Collected data:
theorem exec_captureCtrlStop (s : State) (m : Master) (u : Fin 2) (h : s.boot.held = .off) :
    exec (.captureCtrlStop m u) s = .next (State.settle (if s.isOwner m then s.captureCtrlStop u else s)) := State.run_off s (fun s => if s.isOwner m then s.captureCtrlStop u else s) h

theorem exec_bridgeSwitch (s : State) (n : Fin 4) (i : Int) (h : s.boot.held = .off) :
    exec (.bridgeSwitch n i) s = .next (State.settle (s.bridgeSwitch n i)) := State.run_off s (fun s => s.bridgeSwitch n i) h

theorem exec_vcmOvercurrentTrip (s : State) (n : Fin 4) (i : Int) (h : s.boot.held = .off) :
    exec (.vcmOvercurrentTrip n i) s = .next (State.settle (s.vcmTrip n i)) := State.run_off s (fun s => s.vcmTrip n i) h

theorem exec_coilThermalUpdate (s : State) (n : Fin 4) (mean : Int) (rms : Nat) (mv : Int) (h : s.boot.held = .off) :
    exec (.coilThermalUpdate n mean rms mv) s = .next (State.settle (s.coilUpdate n mean rms mv)) := State.run_off s (fun s => s.coilUpdate n mean rms mv) h

theorem exec_retractPhaseEnd (s : State) (n : Fin 4) :
    exec (.retractPhaseEnd n) s = .next (State.settle (s.retractEnd n)) := rfl

theorem exec_smcCtrlStart (s : State) (m : Master) (h : s.boot.held = .off) :
    exec (.smcCtrlStart m) s = .next (State.settle (s.onUnit (Reg.SMC_CTRL) (fun s => s.smcStart))) := State.run_off s (fun s => s.onUnit (Reg.SMC_CTRL) (fun s => s.smcStart)) h

theorem exec_smcCtrlStop (s : State) (m : Master) (h : s.boot.held = .off) :
    exec (.smcCtrlStop m) s = .next (State.settle (s.onUnit (Reg.SMC_CTRL) (fun s => s.smcStop))) := State.run_off s (fun s => s.onUnit (Reg.SMC_CTRL) (fun s => s.smcStop)) h

theorem exec_smcSetptWrite (s : State) (m : Master) (w : Word) (h : s.boot.held = .off) :
    exec (.smcSetptWrite m w) s = .next (State.settle (s.onUnit (Reg.SMC_SETPT) (fun s => s.smcSetpt w.toNat))) := State.run_off s (fun s => s.onUnit (Reg.SMC_SETPT) (fun s => s.smcSetpt w.toNat)) h

theorem exec_detectComplete (s : State) (p0 p1 p2 p3 p4 p5 : Nat) (h : s.boot.held = .off) :
    exec (.detectComplete p0 p1 p2 p3 p4 p5) s = .next (State.settle (s.detectComplete (peaks p0 p1 p2 p3 p4 p5))) := State.run_off s (fun s => s.detectComplete (peaks p0 p1 p2 p3 p4 p5)) h

theorem exec_alignEnd (s : State) (h : s.boot.held = .off) :
    exec .alignEnd s = .next (State.settle (s.alignEnd)) := State.run_off s (fun s => s.alignEnd) h

theorem exec_openLoopStep (s : State) (h : s.boot.held = .off) :
    exec .openLoopStep s = .next (State.settle (s.openLoopStep)) := State.run_off s (fun s => s.openLoopStep) h

theorem exec_bemfCrossing (s : State) (kind : Fin 6) (edge held : Nat) (h : s.boot.held = .off) :
    exec (.bemfCrossing kind edge held) s = .next (State.settle (s.bemfCrossing kind edge held)) := State.run_off s (fun s => s.bemfCrossing kind edge held) h

theorem exec_commutation (s : State) (h : s.boot.held = .off) :
    exec .commutation s = .next (State.settle (s.commutation)) := State.run_off s (fun s => s.commutation) h

theorem exec_startBoundExpiry (s : State) (h : s.boot.held = .off) :
    exec .startBoundExpiry s = .next (State.settle (s.startBound)) := State.run_off s (fun s => s.startBound) h

theorem exec_standstillDetect (s : State) (h : s.boot.held = .off) :
    exec .standstillDetect s = .next (State.settle (s.standstill)) := State.run_off s (fun s => s.standstill) h

theorem exec_catchTimeout (s : State) (h : s.boot.held = .off) :
    exec .catchTimeout s = .next (State.settle (s.catchTimeout)) := State.run_off s (fun s => s.catchTimeout) h

theorem exec_speedLoopRun (s : State) (obsTheta : BitVec 32) (obsSpeed obsEmf : Nat) (ibr : BitVec 16) (h : s.boot.held = .off) :
    exec (.speedLoopRun obsTheta obsSpeed obsEmf ibr) s = .next (State.settle (s.speedLoop obsTheta obsSpeed obsEmf ibr)) := State.run_off s (fun s => s.speedLoop obsTheta obsSpeed obsEmf ibr) h

theorem exec_spindleOvercurrentTrip (s : State) (i : Nat) (h : s.boot.held = .off) :
    exec (.spindleOvercurrentTrip i) s = .next (State.settle (s.spindleTrip i)) := State.run_off s (fun s => s.spindleTrip i) h

theorem exec_sprefSample (s : State) (code : BitVec 12) (h : s.boot.held = .off) :
    exec (.sprefSample code) s = .next (State.settle (s.sprefSample code)) := State.run_off s (fun s => s.sprefSample code) h

theorem exec_chopperGateOn (s : State) (mv held : Nat) (h : s.boot.held = .off) :
    exec (.chopperGateOn mv held) s = .next (State.settle (s.chopperOn mv held)) := State.run_off s (fun s => s.chopperOn mv held) h

theorem exec_chopperGateOff (s : State) (mv held : Nat) (h : s.boot.held = .off) :
    exec (.chopperGateOff mv held) s = .next (State.settle (s.chopperOff mv held)) := State.run_off s (fun s => s.chopperOff mv held) h

theorem exec_chopperFault (s : State) (mv brki : Nat) (h : s.boot.held = .off) :
    exec (.chopperFault mv brki) s = .next (State.settle (s.chopperFault mv brki)) := State.run_off s (fun s => s.chopperFault mv brki) h

theorem exec_vmotOvervoltage (s : State) (mv held : Nat) (h : s.boot.held = .off) :
    exec (.vmotOvervoltage mv held) s = .next (State.settle (s.vmotOver mv held)) := State.run_off s (fun s => s.vmotOver mv held) h

theorem exec_ovpShortBrakeRetry (s : State) (mv held : Nat) (h : s.boot.held = .off) :
    exec (.ovpShortBrakeRetry mv held) s = .next (State.settle (s.ovpRetry mv held)) := State.run_off s (fun s => s.ovpRetry mv held) h

theorem exec_vmotPowerLoss (s : State) (mv held : Nat) (h : s.boot.held = .off) :
    exec (.vmotPowerLoss mv held) s = .next (State.settle (s.vmotLoss mv held)) := State.run_off s (fun s => s.vmotLoss mv held) h

theorem exec_vmotRestore (s : State) (mv : Nat) (h : s.boot.held = .off) :
    exec (.vmotRestore mv) s = .next (State.settle (s.vmotRestore mv)) := State.run_off s (fun s => s.vmotRestore mv) h

theorem exec_vmotRestartCount (s : State) (h : s.boot.held = .off) :
    exec .vmotRestartCount s = .next (State.settle (s.vmotRestart)) := State.run_off s (fun s => s.vmotRestart) h

theorem exec_idleSeal (s : State) (nsid zone : Nat) (h : s.boot.held = .off) :
    exec (.idleSeal nsid zone) s = .next (State.settle (s.idleSeal nsid zone)) := State.run_off s (fun s => s.idleSeal nsid zone) h

theorem exec_scrubRead (s : State) (dram : Bool) (nsym : Fin 256) (content : MemContent) (client : Option Bool) (h : s.boot.held = .off) :
    exec (.scrubRead dram nsym content client) s = .next (State.settle (s.scrubRead dram nsym.val content client)) := State.run_off s (fun s => s.scrubRead dram nsym.val content client) h

theorem exec_dramRefresh (s : State) (sub : Fin 4) (deg : Int) (h : s.boot.held = .off) :
    exec (.dramRefresh sub deg) s = .next (State.settle (s.dramRefresh sub deg)) := State.run_off s (fun s => s.dramRefresh sub deg) h

theorem exec_rmtEntryWrite (s : State) (m : Master) (dram : Bool) (i : Fin 32) (w : Word) (h : s.boot.held = .off) :
    exec (.rmtEntryWrite m dram i w) s = .next (State.settle (s.rmtWrite m dram i.val w)) := State.run_off s (fun s => s.rmtWrite m dram i.val w) h

theorem exec_rmtCopyDone (s : State) (dram : Bool) (i : Fin 32) (h : s.boot.held = .off) :
    exec (.rmtCopyDone dram i) s = .next (State.settle (s.rmtDone dram i.val)) := State.run_off s (fun s => s.rmtDone dram i.val) h

theorem exec_fmrArm (s : State) (m : Master) (w : Word) (h : s.boot.held = .off) :
    exec (.fmrArm m w) s = .next (State.settle (s.fmrArm m w)) := State.run_off s (fun s => s.fmrArm m w) h

theorem exec_recoveryBoundReached (s : State) (k : Nat) (h : s.boot.held = .off) :
    exec (.recoveryBoundReached k) s = .next (State.settle (s.boundStep k)) := State.run_off s (fun s => s.boundStep k) h

theorem exec_backgroundScanPost (s : State) (ring : Fin 6) (d : OpDesc) (ext : Option (Nat × Nat × Nat)) (h : s.boot.held = .off) :
    exec (.backgroundScanPost ring d ext) s = .next (State.settle (s.scanPost ring d ext)) := State.run_off s (fun s => s.scanPost ring d ext) h

theorem exec_faultHandlerTimeout (s : State) (h : s.boot.held = .off) :
    exec .faultHandlerTimeout s = .next (State.settle (s.handlerTimeout)) := State.run_off s (fun s => s.handlerTimeout) h

theorem exec_faultStopResetRequest (s : State) (h : s.boot.held = .off) :
    exec .faultStopResetRequest s = .next (State.settle (s.faultStopReset)) := State.run_off s (fun s => s.faultStopReset) h

theorem exec_evrRecordWrite (s : State) (h : s.boot.held = .off) :
    exec .evrRecordWrite s = .next (State.settle (s.recordWrite)) := State.run_off s (fun s => s.recordWrite) h

theorem exec_evrMirrorCopy (s : State) (slot : Nat) (posts : List PostReq) (h : s.boot.held = .off) :
    exec (.evrMirrorCopy slot posts) s = .next (State.settle (s.mirrorWrite slot posts)) := State.run_off s (fun s => s.mirrorWrite slot posts) h

theorem exec_evrPost (s : State) (m : Master) (w : Word) (h : s.boot.held = .off) :
    exec (.evrPost m w) s = .next (State.settle (s.evrPost m w)) := State.run_off s (fun s => s.evrPost m w) h

theorem exec_evrCtrlClear (s : State) (m : Master) (w : Word) (h : s.boot.held = .off) :
    exec (.evrCtrlClear m w) s = .next (State.settle (if w.getLsbD 0 then s.evrCtrl w else s)) := State.run_off s (fun s => if w.getLsbD 0 then s.evrCtrl w else s) h

theorem exec_evrCtrlUnfreeze (s : State) (m : Master) (w : Word) (h : s.boot.held = .off) :
    exec (.evrCtrlUnfreeze m w) s = .next (State.settle (if w.getLsbD 1 then s.evrCtrl w else s)) := State.run_off s (fun s => if w.getLsbD 1 then s.evrCtrl w else s) h

theorem exec_evrListWrite (s : State) (m : Master) (l : Fin 8) (k : Fin 48) (w : Word) (h : s.boot.held = .off) :
    exec (.evrListWrite m l k w) s = .next (State.settle (s.evrListWrite m l k w)) := State.run_off s (fun s => s.evrListWrite m l k w) h

theorem exec_chainLinkUp (s : State) (up : Bool) (idles : Nat) (present : Bool) (h : s.boot.held = .off) :
    exec (.chainLinkUp up idles present) s = .next (State.settle (s.chainLinkUp up idles present)) := State.run_off s (fun s => s.chainLinkUp up idles present) h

● **WHAT THE TASK ASKS**:
What is needed is an exact copy of the lines above, from the one containing "theorem exec_evrListWrite (s" through the one containing "theorem exec_chainLinkUp (s", with nothing added.

● **OUTPUT FOR THIS EXERCISE**:
theorem exec_evrListWrite (s : State) (m : Master) (l : Fin 8) (k : Fin 48) (w : Word) (h : s.boot.held = .off) :
    exec (.evrListWrite m l k w) s = .next (State.settle (s.evrListWrite m l k w)) := State.run_off s (fun s => s.evrListWrite m l k w) h

theorem exec_chainLinkUp (s : State) (up : Bool) (idles : Nat) (present : Bool) (h : s.boot.held = .off) :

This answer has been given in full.